Yes that's a good result, generally anything above 0.500+ MH/W is considered decent, the 5700's where hitting this and that's one of the reasons their pricing went through the roof...  I'd say your doing well.  If you can get the temp down a bit more, that'll help as well.   I understand a laptop is hard to cool but make sure there's plenty of air around it if possible


----------



## Zach_01 (Jun 2, 2021)

Ton said:


> Hi all , I’m new in here and today have test with laptop Lenovo Legion 7 3080 laptop.
> it only 60MH/s and 65-68°c . It’s OK or can make more?
> use minerstat
> core clock -600
> ...



Is this the core power only or the entire card?
Drivers (AMD and I think nVidia too) report only core power.
My 5700XT shows a 104W in drivers but the entire card is drawing 125~130. And that is only the Power Out of PSU
Same for my old RX580s as they showed a 80~90W (depending on model) but also were drawing about 120~125W (also PSU power out).
Mining software is also reporting core power only, exactly the same with drivers.
And lets not talk about the rest of the system.

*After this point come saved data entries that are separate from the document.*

/-! ### Register fields set in a list -/

@[simp] theorem Dev.setRegs_links (d : Dev) (l : List (Nat × Nat)) : (d.setRegs l).links = d.links := by
  induction l generalizing d with
  | nil => rfl
  | cons e r ih => exact ih _
@[simp] theorem Dev.setRegs_trn (d : Dev) (l : List (Nat × Nat)) : (d.setRegs l).trn = d.trn := by
  induction l generalizing d with
  | nil => rfl
  | cons e r ih => exact ih _
@[simp] theorem Dev.setRegs_tsh (d : Dev) (l : List (Nat × Nat)) : (d.setRegs l).tsh = d.tsh := by
  induction l generalizing d with
  | nil => rfl
  | cons e r ih => exact ih _
@[simp] theorem Dev.setRegs_waitq (d : Dev) (l : List (Nat × Nat)) : (d.setRegs l).waitq = d.waitq := by
  induction l generalizing d with
  | nil => rfl
  | cons e r ih => exact ih _
@[simp] theorem Dev.setRegs_dir (d : Dev) (l : List (Nat × Nat)) : (d.setRegs l).dir = d.dir := by
  induction l generalizing d with
  | nil => rfl
  | cons e r ih => exact ih _
@[simp] theorem Dev.setRegs_atn (d : Dev) (l : List (Nat × Nat)) : (d.setRegs l).atn = d.atn := by
  induction l generalizing d with
  | nil => rfl
  | cons e r ih => exact ih _
@[simp] theorem Dev.setRegs_bnk (d : Dev) (l : List (Nat × Nat)) : (d.setRegs l).bnk = d.bnk := by
  induction l generalizing d with
  | nil => rfl
  | cons e r ih => exact ih _
@[simp] theorem Dev.setRegs_pgm (d : Dev) (l : List (Nat × Nat)) : (d.setRegs l).pgm = d.pgm := by
  induction l generalizing d with
  | nil => rfl
  | cons e r ih => exact ih _
@[simp] theorem Dev.setRegs_plc (d : Dev) (l : List (Nat × Nat)) : (d.setRegs l).plc = d.plc := by
  induction l generalizing d with
  | nil => rfl
  | cons e r ih => exact ih _
@[simp] theorem Dev.setRegs_cmp (d : Dev) (l : List (Nat × Nat)) : (d.setRegs l).cmp = d.cmp := by
  induction l generalizing d with
  | nil => rfl
  | cons e r ih => exact ih _
@[simp] theorem Dev.setRegs_shp (d : Dev) (l : List (Nat × Nat)) : (d.setRegs l).shp = d.shp := by
  induction l generalizing d with
  | nil => rfl
  | cons e r ih => exact ih _
@[simp] theorem Dev.setRegs_dma (d : Dev) (l : List (Nat × Nat)) : (d.setRegs l).dma = d.dma := by
  induction l generalizing d with
  | nil => rfl
  | cons e r ih => exact ih _
@[simp] theorem Dev.setRegs_sec (d : Dev) (l : List (Nat × Nat)) : (d.setRegs l).sec = d.sec := by
  induction l generalizing d with
  | nil => rfl
  | cons e r ih => exact ih _
@[simp] theorem Dev.setRegs_rcv (d : Dev) (l : List (Nat × Nat)) : (d.setRegs l).rcv = d.rcv := by
  induction l generalizing d with
  | nil => rfl
  | cons e r ih => exact ih _
@[simp] theorem Dev.setRegs_pwr (d : Dev) (l : List (Nat × Nat)) : (d.setRegs l).pwr = d.pwr := by
  induction l generalizing d with
  | nil => rfl
  | cons e r ih => exact ih _
@[simp] theorem Dev.setRegs_out (d : Dev) (l : List (Nat × Nat)) : (d.setRegs l).out = d.out := by
  induction l generalizing d with
  | nil => rfl
  | cons e r ih => exact ih _
@[simp] theorem Dev.setRegs_free (d : Dev) (l : List (Nat × Nat)) : (d.setRegs l).free = d.free := by
  induction l generalizing d with
  | nil => rfl
  | cons e r ih => exact ih _

/-- A field that a list does not name keeps its value. -/
theorem Dev.reg_setRegs_out (d : Dev) (l : List (Nat × Nat)) (k : Nat) (h : ∀ e ∈ l, e.1 ≠ k) : (d.setRegs l).reg k = d.reg k := by
  induction l generalizing d with
  | nil => rfl
  | cons e r ih =>
    have h1 := h e (by simp)
    rw [show d.setRegs (e :: r) = (d.setReg e.1 e.2).setRegs r from rfl, ih _ (fun x hx => h x (by simp [hx])), Dev.reg_setReg_ne _ _ _ _ (Ne.symm h1)]

/-! ### Queue entries and completions: they change register counters, functions, outputs and what is in flight -/

@[simp] theorem Dev.chCount_links (d : Dev) (c : Option Nat) (n : Nat) : (d.chCount c n).links = d.links := by
  cases c <;> simp [Dev.chCount]
@[simp] theorem Dev.chCount_trn (d : Dev) (c : Option Nat) (n : Nat) : (d.chCount c n).trn = d.trn := by
  cases c <;> simp [Dev.chCount]
@[simp] theorem Dev.chCount_tsh (d : Dev) (c : Option Nat) (n : Nat) : (d.chCount c n).tsh = d.tsh := by
  cases c <;> simp [Dev.chCount]
@[simp] theorem Dev.chCount_waitq (d : Dev) (c : Option Nat) (n : Nat) : (d.chCount c n).waitq = d.waitq := by
  cases c <;> simp [Dev.chCount]
@[simp] theorem Dev.chCount_dir (d : Dev) (c : Option Nat) (n : Nat) : (d.chCount c n).dir = d.dir := by
  cases c <;> simp [Dev.chCount]
@[simp] theorem Dev.chCount_atn (d : Dev) (c : Option Nat) (n : Nat) : (d.chCount c n).atn = d.atn := by
  cases c <;> simp [Dev.chCount]
@[simp] theorem Dev.chCount_bnk (d : Dev) (c : Option Nat) (n : Nat) : (d.chCount c n).bnk = d.bnk := by
  cases c <;> simp [Dev.chCount]
@[simp] theorem Dev.chCount_pgm (d : Dev) (c : Option Nat) (n : Nat) : (d.chCount c n).pgm = d.pgm := by
  cases c <;> simp [Dev.chCount]
@[simp] theorem Dev.chCount_plc (d : Dev) (c : Option Nat) (n : Nat) : (d.chCount c n).plc = d.plc := by
  cases c <;> simp [Dev.chCount]
@[simp] theorem Dev.chCount_cmp (d : Dev) (c : Option Nat) (n : Nat) : (d.chCount c n).cmp = d.cmp := by
  cases c <;> simp [Dev.chCount]
@[simp] theorem Dev.chCount_shp (d : Dev) (c : Option Nat) (n : Nat) : (d.chCount c n).shp = d.shp := by
  cases c <;> simp [Dev.chCount]
@[simp] theorem Dev.chCount_dma (d : Dev) (c : Option Nat) (n : Nat) : (d.chCount c n).dma = d.dma := by
  cases c <;> simp [Dev.chCount]
@[simp] theorem Dev.chCount_sec (d : Dev) (c : Option Nat) (n : Nat) : (d.chCount c n).sec = d.sec := by
  cases c <;> simp [Dev.chCount]
@[simp] theorem Dev.chCount_rcv (d : Dev) (c : Option Nat) (n : Nat) : (d.chCount c n).rcv = d.rcv := by
  cases c <;> simp [Dev.chCount]
@[simp] theorem Dev.chCount_pwr (d : Dev) (c : Option Nat) (n : Nat) : (d.chCount c n).pwr = d.pwr := by
  cases c <;> simp [Dev.chCount]
@[simp] theorem Dev.chCount_out (d : Dev) (c : Option Nat) (n : Nat) : (d.chCount c n).out = d.out := by
  cases c <;> simp [Dev.chCount]
@[simp] theorem Dev.chCount_free (d : Dev) (c : Option Nat) (n : Nat) : (d.chCount c n).free = d.free := by
  cases c <;> simp [Dev.chCount]
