-- ==== Sys2Proof/Tests/Slice0.lean ====
section
/-! SUPPORT. Tests. `meets_<Statement>` shows, for each statement with hypotheses, states and operands that meet them; `ill_<check>` a command
that each check of WellFormed refuses; `test_<what>` one command or operation against a value that the manual, or a standard it names, gives. -/

open Sys2Proof Sys2Proof.Machine

namespace Sys2Proof.Slice0Tests

set_option Elab.async false

/-! ### States -/

def by8 (l : List Nat) : Bytes := l.map (BitVec.ofNat 8)

/-- A tenant admitted in partition 0 at generation 3. -/
def ten5 : Tenant := ⟨1, 0, 3, [], 1000, 7, 0, none, 0, 16⟩

/-- A queue of 16 entries with room, and a submission queue with entries waiting. -/
def cq16 : Cq := ⟨0x1000, 4, 0, 1, 0, 0, true, 0, true, 0⟩
def sq16 : Sq := ⟨0x2000, 4, 0, 0, 2, false, none, 0⟩

/-- An enabled function with one queue of each kind and an admin entry waiting. -/
def fnOn : Fn := { Fn.reset with enable := true, asqLog := 4, asqTail := 1, acqLog := 4, eqLog := 4, acq := cq16, eq := cq16, sqs := [(0, sq16)], cqs := [(0, cq16)],
                                 qapTen := 5, qapValid := true }

/-- A ready node: PCIe up, functions 0 and 1 enabled, tenant 5 admitted, 16 MiB of query buffer in partition 0, a channel of each state. -/
def rdy : Dev := { Dev.reset with
  pwr := { Pwr.reset with state := .ready }
  dma := { Dma.reset with linkup := true, fns := [(0, fnOn), (1, fnOn)], ides := [(2, ⟨1, true⟩)]
                          chans := [(0, { Chan.reset with state := 1, log2 := 4, tail := 1 }),
                                    (1, { Chan.reset with state := 2, job := some ⟨0, 0, 0, 0, []⟩ }), (2, { Chan.reset with state := 3, job := some ⟨0, 0, 0, 0, []⟩ })] }
  rcv := { Rcv.reset with jstate := 1 }
  sec := { Sec.reset with tenants := [(5, ten5)], identity := true } }.setRegs
  [(rk 0x01000100 16, 16), (rk 0x01000100 48, 16), (rk 0x01000108 16, 16), (rk 0x01000108 48, 16), (rk 0x00200040 16, 4096),
   (rk 0x01001000 0, 1), (rk 0x00E00000 16, 4)]

/-- A state around a device, with power on and the pins released. -/
def at_ (d : Dev) : State := { State.reset with dev := d, phys := { Phys.reset with pwrok := true, perst := false, nodeRst := false } }

/-- A state with given pins. -/
def pins (d : Dev) (perst rst : Bool) : State := { at_ d with phys := { Phys.reset with pwrok := true, perst := perst, nodeRst := rst } }

/-- The ready node with another function 1. -/
def withFn (f : Fn) : Dev := rdy.setFn 1 f

/-- The ready node with another power state. -/
def inState (p : PState) : Dev := { rdy with pwr := { rdy.pwr with state := p } }

/-! ### What meets the hypotheses of each statement: registers and the host interface -/

theorem meets_RegisterWritesSetRwFields : rdy.bar0Open = true ∧ accOk 0x01400020 64 = true ∧ accOk 0x00A00104 32 = true ∧
    (withFn { fnOn with enable := false }).hears 1 false ∧ ((withFn { fnOn with enable := false }).fn 1).vecAcq < 256 ∧
    ((withFn { fnOn with enable := false }).fn 1).vecEq < 256 ∧ ((withFn { fnOn with enable := false }).fn 1).enable = false :=
  ⟨by decide +kernel, by decide +kernel, by decide +kernel, ⟨by decide +kernel, by decide +kernel⟩, by decide +kernel, by decide +kernel, by decide +kernel⟩

theorem meets_W1cClears : rdy.bar0Open = true ∧ rdy.hears 1 false ∧ (withFn { fnOn with tdi := 3 }).hears 1 true :=
  ⟨by decide +kernel, ⟨by decide +kernel, by decide +kernel⟩, by decide +kernel, by decide +kernel⟩

theorem meets_RcReadReturnsAndClears : rdy.pwr.state ≠ .starting ∧ 0x00400018 % 8 = 0 ∧ rcFields 0x00400018 ≠ [] ∧ 0x0040001C % 4 = 0 ∧
    rcFields (0x0040001C / 8 * 8) ≠ [] := by decide +kernel

theorem meets_Doorbells : rdy.hears 1 false ∧ mget (rdy.fn 1).sqs 0 = some sq16 ∧ mget (rdy.fn 1).cqs 0 = some cq16 ∧ (rdy.fn 1).enable = true ∧
    rdy.chOf 1 0 = some 0 ∧ (rdy.chan 0).state ≠ 0 :=
  ⟨⟨by decide +kernel, by decide +kernel⟩, by decide +kernel, by decide +kernel, by decide +kernel, by decide +kernel, by decide +kernel⟩

theorem meets_FunctionsStartAndEnd : (withFn { fnOn with enable := false }).hears 1 false ∧ (withFn { fnOn with enable := false }).awake = true ∧
    (∀ l ∈ [((withFn { fnOn with enable := false }).fn 1).asqLog, ((withFn { fnOn with enable := false }).fn 1).acqLog,
      ((withFn { fnOn with enable := false }).fn 1).eqLog], 4 ≤ l ∧ l ≤ 12) ∧ ((withFn { fnOn with enable := false }).fn 1).resetting = false ∧
    rdy.hears 16 false ∧ rdy.dma.linkup = true ∧ rdy.tdi 1 = 1 ∧ (withFn { fnOn with tdi := 2 }).tdi 1 = 2 ∧ (withFn { fnOn with tdi := 3 }).tdi 1 = 3 ∧
    (rdy.fn 1).enable = true :=
  ⟨⟨by decide +kernel, by decide +kernel⟩, by decide +kernel, by decide +kernel, by decide +kernel, ⟨by decide +kernel, by decide +kernel⟩, by decide +kernel, by decide +kernel, by decide +kernel, by decide +kernel, by decide +kernel⟩

theorem meets_TdispMoves : rdy.tdi 16 = 1 ∧ (withFn { fnOn with tdi := 2 }).tdi 1 = 2 ∧ (withFn { fnOn with tdi := 3 }).tdi 1 = 3 ∧
    (withFn { fnOn with tdi := 4 }).tdi 1 = 4 := by decide +kernel

/-- An admin entry: AOP, LOG2, ID, CQ, vector, count and a base. -/
def admin (aop log2 id cq vec cnt base : Nat) : W512 :=
  BitVec.ofNat 512 (pack [(0, 8, aop), (8, 8, log2), (16, 16, id), (32, 16, cq), (48, 8, vec), (56, 8, cnt), (64, 64, base)])

/-- An SQ entry of a kind, with the tenant's generation and a descriptor (Table 12.3). -/
def sqe (kind : Nat) (desc : Nat) : BitVec 2048 := BitVec.ofNat 2048 (pack [(0, 512, desc), (1536, 4, kind), (1552, 16, 3)])

theorem meets_SubmissionAndAdminEntries_entry : rdy.adminReady 1 = true ∧ rdy.adminReady 0 = true ∧ rdy.awake = true ∧ wf (admin 1 4 1 0 0 1 4096) 192 320 = 0 ∧
    aBase (admin 1 4 1 0 0 1 4096) % 4096 = 0 := by decide +kernel

theorem meets_SubmissionAndAdminEntries_createCq : aAop (admin 1 4 1 0 31 1 4096) = 1 ∧ aId (admin 1 4 1 0 31 1 4096) < rdy.cqCount 1 ∧
    aVec (admin 1 4 1 0 31 1 4096) < 32 ∧ 1 ≤ aCnt (admin 1 4 1 0 31 1 4096) ∧ 4 ≤ aLog2 (admin 1 4 1 0 31 1 4096) ∧ aLog2 (admin 1 16 1 0 31 1 4096) ≤ 16 ∧
    mget (rdy.fn 1).cqs (aId (admin 1 4 1 0 31 1 4096)) = none := by decide +kernel

theorem meets_SubmissionAndAdminEntries_queues :
    let d := withFn { fnOn with sqs := [] }
    aAop (admin 2 0 0 0 0 0 0) = 2 ∧ (mget (d.fn 1).cqs 0).isSome = true ∧ (∀ q ∈ (d.fn 1).sqs, q.2.cq ≠ 0) ∧
    (∀ c ∈ (d.setReg (rk 0x01001000 0) 0).dma.chans, ¬ ((d.setReg (rk 0x01001000 0) 0).chOwner c.1 = 1 ∧ c.2.state ≠ 0 ∧ c.2.cq = 0)) ∧
    aAop (admin 3 4 1 0 0 0 4096) = 3 ∧ aId (admin 3 4 1 0 0 0 4096) < rdy.sqCount 1 ∧ mget (rdy.fn 1).sqs 1 = none ∧
    (mget (rdy.fn 1).cqs (aCq (admin 3 4 1 0 0 0 4096))).isSome = true ∧
    aAop (admin 4 0 0 0 0 0 0) = 4 ∧ mget (rdy.fn 1).sqs 0 = some sq16 ∧ sq16.outst = 0 ∧
    aAop (admin 5 4 0 0 0 0 4096) = 5 ∧ rdy.chOf 1 0 = some 0 ∧ (rdy.chan 0).state < 2 ∧ (rdy.chan 0).job = none ∧
    aAop (admin 6 0 0 0 0 0 4096) = 6 ∧ rdy.spillUsed 0 = [] ∧ aAop (admin 7 0 0 0 0 0 0x100000) = 7 ∧
    aBase (admin 7 0 0 0 0 0 0x100000) % 2 ^ 20 = 0 ∧ (∀ q ∈ rdy.trn.qps, q.2.cached = true) := by decide +kernel

/-- The same where SQ 0 of function 0 has nothing waiting, so that the turn falls to function 1's. -/
def sqTurn1 : Dev := rdy.setFn 0 { fnOn with sqs := [] }

theorem meets_SubmissionAndAdminEntries_sq : mget (sqTurn1.fn 1).sqs 0 = some sq16 ∧ sqTurn1.sqReady 1 sq16 (sqe 2 5) = true ∧ sqKind (sqe 2 5) ≠ 3 ∧
    sqTurn1.sqTurnOk 1 0 = true ∧ sqTurn1.nodeUp = true ∧
    (((sqTurn1.sqTurned 1 0).chCount (sqTurn1.classChan 0) 256).sqTake 1 0 sq16).2.sqConds ⟨[], []⟩ 1 (sqe 2 5) = [] := by decide +kernel

/-- A channel descriptor that moves 64 bytes from the host into the query buffer. -/
def cdesc : W512 := BitVec.ofNat 512 (pack [(2, 2, 1), (32, 12, 5), (48, 16, 3), (64, 32, 64)])

theorem meets_AperturesAndChannels_apertures : rdy.pwr.state = .ready ∧ rdy.bar4 1 false = true ∧ (rdy.fn 1).qapValid = true ∧
    rdy.admitted (rdy.fn 1).qapTen 0 = true ∧ 0xFFFFC0 + 64 ≤ rdy.shareSize 0 := by decide +kernel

You have to use other tools to find out the total power.
Smart plugs (power meters) and/or digital PSUs with power reporting (input/output).

My (1 of 2) old 6-GPU mining system with RX580s was drawing from the wall around 800W even though each GPUs reported as 85~90W per core. This was confirmed by PSU Power-OUT and smart plug.
I had them with modded BIOS (31MH/s).
I'm still using some of them (I had a total of 10) along with my 5700XT.



Drivers:



SmartPlug (report on my mobile app)



.
.
.
.
--------------------------------------------------------------

Does the mobile 3080 still has GDDR6X memory? If yes then those are power hungry like x2~3 compared to "plain" GDDR6.
Also, watch out VRAM temp. It will be way higher than GPU die. Look at my HWiNFO screenshot. Expect it to be even higher difference if it has GDDR6X.


----------